**Exercise instructions:** Filter this data down to the lines that hold "access", and copy them.

**Source data:**
=-=-=

-- ==== Sys2Proof/Machine/State.lean ====
section
/-!
DEFINITION. The state of the device as plain data: harts, gangs, jobs, engines, partitions, ports, time, links,
memory, and the housekeeping side; and the state right after reset.
-/

namespace Sys2Proof.Machine

/-- Why the machine stops with a fault. -/
inductive Fault where
  /-- The agenda, the model's own field, names an instruction of Table 7-7 as a step of a device agent. Raised by
  `step`; safe (no such turn exists on the device). -/
  | agendaNotAStep
deriving DecidableEq, Repr

/-- Why the model has no meaning to give. -/
inductive Refusal where
  /-- An instruction or device step that the model has not reached. Raised by `exec`; safe. -/
  | notModelled (mnemonic : String)
deriving DecidableEq, Repr

/-- Trap causes (Table 15-4a). -/
inductive Cause where
  | illegal | priv | untyped | type | badvl | misalign | sprange | notoken | tkrange | tkrevoked | pagefault
  | prot | poison | barrier | ring | ticket | tile | sweep | atomspace | brk | watchdog | lockstep | engine
deriving DecidableEq, Repr

/-- Page kinds (Table 5-1). -/
inductive PageKind where
  | dev | hostc | hostn | twin | io
deriving DecidableEq, Repr

/-- A generic location: the page kind and the physical address in that kind's space (R130). -/
structure Loc where
  kind : PageKind
  pa : Nat
deriving DecidableEq, Repr

/-- Memory of one space: bytes that differ from 0, by rising address. -/
abbrev Mem := List Host.Cell

/-- One page that a token, an engine or a translation cache holds (R104, R226): its function, VA base, size, physical
base, kind, permissions, and the invalidations that have marked it (R363). -/
structure Pin where
  p : Fin 3
  vf : Fin 64
  va : Nat
  size : Nat
  pa : Nat
  kind : PageKind
  r : Bool
  w : Bool
  mark : List Nat
deriving DecidableEq, Repr

/-- A valid leaf: the page it maps, and its X and SUP bits (Table 17-6). -/
structure Leaf where
  pin : Pin
  x : Bool
  sup : Bool
deriving DecidableEq, Repr

/-- A non-leaf entry that a walk has read (R362): the addresses it covers, with the physical address of the table it names
as `pa`, and the levels below it. -/
structure Branch where
  pin : Pin
  left : Nat
deriving DecidableEq, Repr

/-- Token states (R61). -/
inductive TokSt where
  | invalid | valid | revoked
deriving DecidableEq, Repr
/-- A token (R61, R226). -/
structure Token where
  st : TokSt
  base : Nat
  len : Nat
  wr : Bool
  pins : List Pin
deriving DecidableEq, Repr
def Token.empty : Token := { st := .invalid, base := 0, len := 0, wr := false, pins := [] }

/-- A stream binding (R235, R236). -/
structure Stream where
  bound : Bool
  q0 : Word
  q1 : Word
  q2 : Word
  q3 : Word
  pos : Nat
  tag : Tag
deriving DecidableEq, Repr
def Stream.empty : Stream := { bound := false, q0 := 0, q1 := 0, q2 := 0, q3 := 0, pos := 0, tag := .none }

/-- A tagged register (R46, R49) with its valid length and DIRTY bit (R351). -/
structure VReg where
  el : Vector Word 128
  tag : Tag
  vln : Nat
  dirty : Bool
deriving DecidableEq, Repr
def VReg.empty : VReg := { el := Vector.replicate 128 0, tag := .none, vln := 0, dirty := false }

/-- An accumulator tile: entry [i][j] at 64 i + j (R46), and its ZERO and DIRTY bits (R351). -/
structure Tile where
  data : Vector (BitVec 32) 4096
  zero : Bool
  dirty : Bool
deriving DecidableEq, Repr

/-- What a blocked or stalled thread waits for (Table 2-1, R309). -/
inductive WaitFor where
  | bwait (n : Fin 32)
  | rwait (r : Fin 8)
  | ringFull (r : Fin 8)
  | ringEmpty (r : Fin 8)
  | twait
  | wfe
  | vwaitc
  /-- room for n entries in the commit buffer, of an operation ordered in tree scope or not -/
  | commitFull (n : Nat) (tree : Bool)
  | caskFull
  | copyQueue
  | codingQueue
  | txQueue (port : Fin 8)
  | message (ch : Nat)
  | fill
  | invalidation (id : Nat)
  /-- the thread's own buffered ordered operations that its access must come after (R131, R136) -/
  | ordered
deriving DecidableEq, Repr
/-- A wait: what for, the opcode that waits, the cycle it began, the `dtime` at which it times out, and whether that
time has come (R125, R192, R244); the effective address of a stalled scalar access, else 0 (R316); whether its
watchdog's limit passed before its event came (R125, R192); the rings whose consumer windows the instruction has stalled
on before it came to this wait (R124, R232). -/
structure Wait where
  what : WaitFor
  op : Nat
  since : Nat
  ends : Option Nat
  expired : Bool
  addr : Word := 0
  late : Bool := false
  stalled : List (Fin 8) := []
deriving DecidableEq, Repr

/-- A line of the scalar data cache, as it stood when it was filled (R134). -/
structure CacheLine where
  at_ : Loc
  bytes : List Byte
deriving DecidableEq, Repr
/-- A scalar store on its way to its home (R132, R139). -/
structure BufStore where
  loc : Loc
  bytes : List Byte
deriving DecidableEq, Repr

/-- An instruction word that a core's instruction cache keeps as it was fetched (R155): its place, and the number that the
partition's next acceptance had then. -/
structure KeptWord where
  at_ : Loc
  word : Word
  since : Nat
deriving DecidableEq, Repr

/-- A Hearth call that a supervisor thread has made (R324). -/
structure Call where
  n : Nat
  seq : Nat
  /-- where a posted HOSTQ message stands in its fault queue: FQT at the post (R377) -/
  entry : Option (BitVec 32) := none
  /-- the firmware has taken the call; for HOSTQ the message is then posted -/
  taken : Bool
  /-- the `dtime` at which a HOSTQ call times out -/
  ends : Option Nat
deriving DecidableEq, Repr

/-- States of the supervisor thread (R309). -/
inductive SupSt where
  | idle | running | blocked
deriving DecidableEq, Repr

/-- The supervisor thread of a hart (R310, Table 15-5). -/
structure Sup where
  g : Vector Word 32
  tk : Vector Token 8
  st : SupSt
  pc : Word
  sver : BitVec 8
  lhl : BitVec 4
  sstep : Bool
  utk : Bool
  inh : Bool
  svec : Word
  scause : BitVec 8
  sepc : Word
  sei : BitVec 7
  seaddr : Word
  infoOp : BitVec 7
  infoSrc : BitVec 2
  infoDetail : BitVec 16
  sscratch : Word
  bpe : Bool
  bpa : BitVec 56
  /-- cycles in Running since the handler began (R315) -/
  ran : Nat
  locks : Nat
  call : Option Call
  wait : Option Wait
deriving DecidableEq, Repr

/-- States of the user hart (Table 2-1); Pre-empted is the gang's phase. -/
inductive HartSt where
  | running | blocked | trapped | ended | voided
deriving DecidableEq, Repr

/-- A user hart (Table 3-1, R24, R25). -/
structure Hart where
  g : Vector Word 32
  v : Vector VReg 60
  m : Vector MaskReg 16
  acc : Vector (Option Tile) 4
  tk : Vector Token 8
  str : Vector Stream 8
  pc : Word
  vl : Nat
  ei : Nat
  fcsr : BitVec 8
  lw : BitVec 4
  evt : Bool
  locks : Nat
  hold : Nat
  lockAddr : Word
  wph : Vector (BitVec 32) 32
  /-- lines the scalar data cache may still serve (R134) -/
  cache : List CacheLine
  /-- what the hart's fetches put into its core's instruction cache (R10, R155) -/
  icache : List KeptWord
  /-- scalar stores not yet performed at their homes (R139) -/
  stores : List BufStore
  /-- scalar destinations of ordered atomics not yet filled (R41), by entry number -/
  fillG : List (Fin 32 × Nat)
  /-- vector destinations of ordered atomics not yet filled (R41), by entry number -/
  fillV : List (Fin 60 × Nat)
  /-- the VAs of the records still free in the spill segments linked for the hart (R40, R352) -/
  spill : List Nat
  /-- the cycles that the hart has run at U since it last waited or trapped (R43; the model's own field, log entry 73) -/
  spun : Nat := 0
  /-- what the ordered elements returned that a restored hart has already performed, in program order (R45) -/
  redo : List Nat := []
  st : HartSt
  wait : Option Wait
  sealed : Bool
  /-- the next instruction is the one that a single step lets through (R321) -/
  stepArm : Bool
  /-- that instruction has retired: BREAK is due (R321) -/
  stepDue : Bool
  /-- the next instruction is exempt from the address breakpoint (R321) -/
  bpExempt : Bool
  sup : Sup
deriving DecidableEq, Repr

/-- A transaction barrier (Table 12-2); REFS is counted from the engine work in flight. -/
structure Barrier where
  init : Bool
  ph : BitVec 32
  cnt : Nat
  exp : Nat
  expb : Nat
  pend : Int
deriving DecidableEq, Repr
def Barrier.empty : Barrier := { init := false, ph := 0, cnt := 0, exp := 0, expb := 0, pend := 0 }

/-- A ring stage (Table 5-7), with the key the Flue opened it for and the placement entries resolved to it (R383). -/
structure Stage where
  cmt : Bool
  pend : Int
  rel : Nat
  key : Option Nat
  seen : List Nat
  /-- channels and payloads posted when FILL passes the stage (R385) -/
  posts : List (Nat × Word)
deriving DecidableEq, Repr
def Stage.empty : Stage := { cmt := false, pend := 0, rel := 0, key := none, seen := [], posts := [] }
/-- A ring (Table 5-7), with LK of R383. -/
structure Ring where
  cfg : Bool
  base : Nat
  size : Nat
  n : Nat
  c : Nat
  kind : BitVec 2
  iss : BitVec 32
  fill : BitVec 32
  drn : BitVec 32
  err : Bool
  stages : Vector Stage 16
  lk : Option Nat
deriving DecidableEq, Repr
def Ring.empty : Ring :=
  { cfg := false, base := 0, size := 0, n := 0, c := 0, kind := 0, iss := 0, fill := 0, drn := 0, err := false,
    stages := Vector.replicate 16 Stage.empty, lk := none }

/-- Where a gang is on its way (Table 2-1, R341 to R350). -/
inductive Phase where
  | placed
  | light
  /-- stopped for a full eviction, its hart frames not all written (step 3 of R349) -/
  | evict3
  /-- hart frames written, the gang frame not yet (step 4 of R349) -/
  | evict4
  | evicted
  /-- every hart ended or voided; its resources may still be held (R26) -/
  | over
deriving DecidableEq, Repr

/-- A recovery point of a PAIRED gang (R45). -/
structure RecPoint where
  harts : Vector Hart 4
  used : Bool
  /-- commit-buffer entries numbered from here on were issued after it -/
  entry : Nat
  /-- ordered elements issued and performed after it: rank, and what they returned -/
  log : List (Fin 4 × Nat) := []
deriving DecidableEq, Repr

/-- A gang (R26, R27). `spBase` is where its scratchpad allocation lies in the core (R110). -/
structure Gang where
  uid : Nat
  p : Fin 3
  job : Nat
  index : Nat
  hn : Nat
  core : Nat
  core2 : Option Nat
  slots : List Nat
  slots2 : List Nat
  spBase : Nat
  spBase2 : Nat
  spsize : Nat
  tph : Nat
  phase : Phase
  harts : Vector Hart 4
  sp : Mem
  /-- poisoned scratchpad words, by word address (R113) -/
  spPoison : List Nat
  bars : Vector Barrier 32
  rings : Vector Ring 8
  recov : Option RecPoint
  /-- the two copies of a PAIRED gang differ (R44) -/
  diverged : Bool
  /-- physical addresses of the hart frames and of the gang frame (R352) -/
  frames : Option (List Nat × Nat)
  /-- ranks whose hart frame is written in the eviction under way -/
  saved : List (Fin 4)
  /-- commit segments of 64 KiB taken from the reserve: rank and base, in the order of their chain (R352) -/
  chains : List (Nat × Nat)
deriving DecidableEq, Repr

/-- Hart slots and a scratchpad region of one core. -/
structure Seat where
  core : Nat
  slots : List Nat
  base : Nat
deriving DecidableEq, Repr
/-- Resources being freed, held for the gang that caused an eviction (R341): the job and gang index, its seats, its
scratchpad bytes and its tiles on each core. -/
structure Hold where
  p : Fin 3
  job : Nat
  index : Nat
  seat : Seat
  seat2 : Option Seat
  size : Nat
  tiles : Nat
deriving DecidableEq, Repr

=-=-=

**Solution below:**
  /-- the thread's own buffered ordered operations that its access must come after (R131, R136) -/
time has come (R125, R192, R244); the effective address of a stalled scalar access, else 0 (R316); whether its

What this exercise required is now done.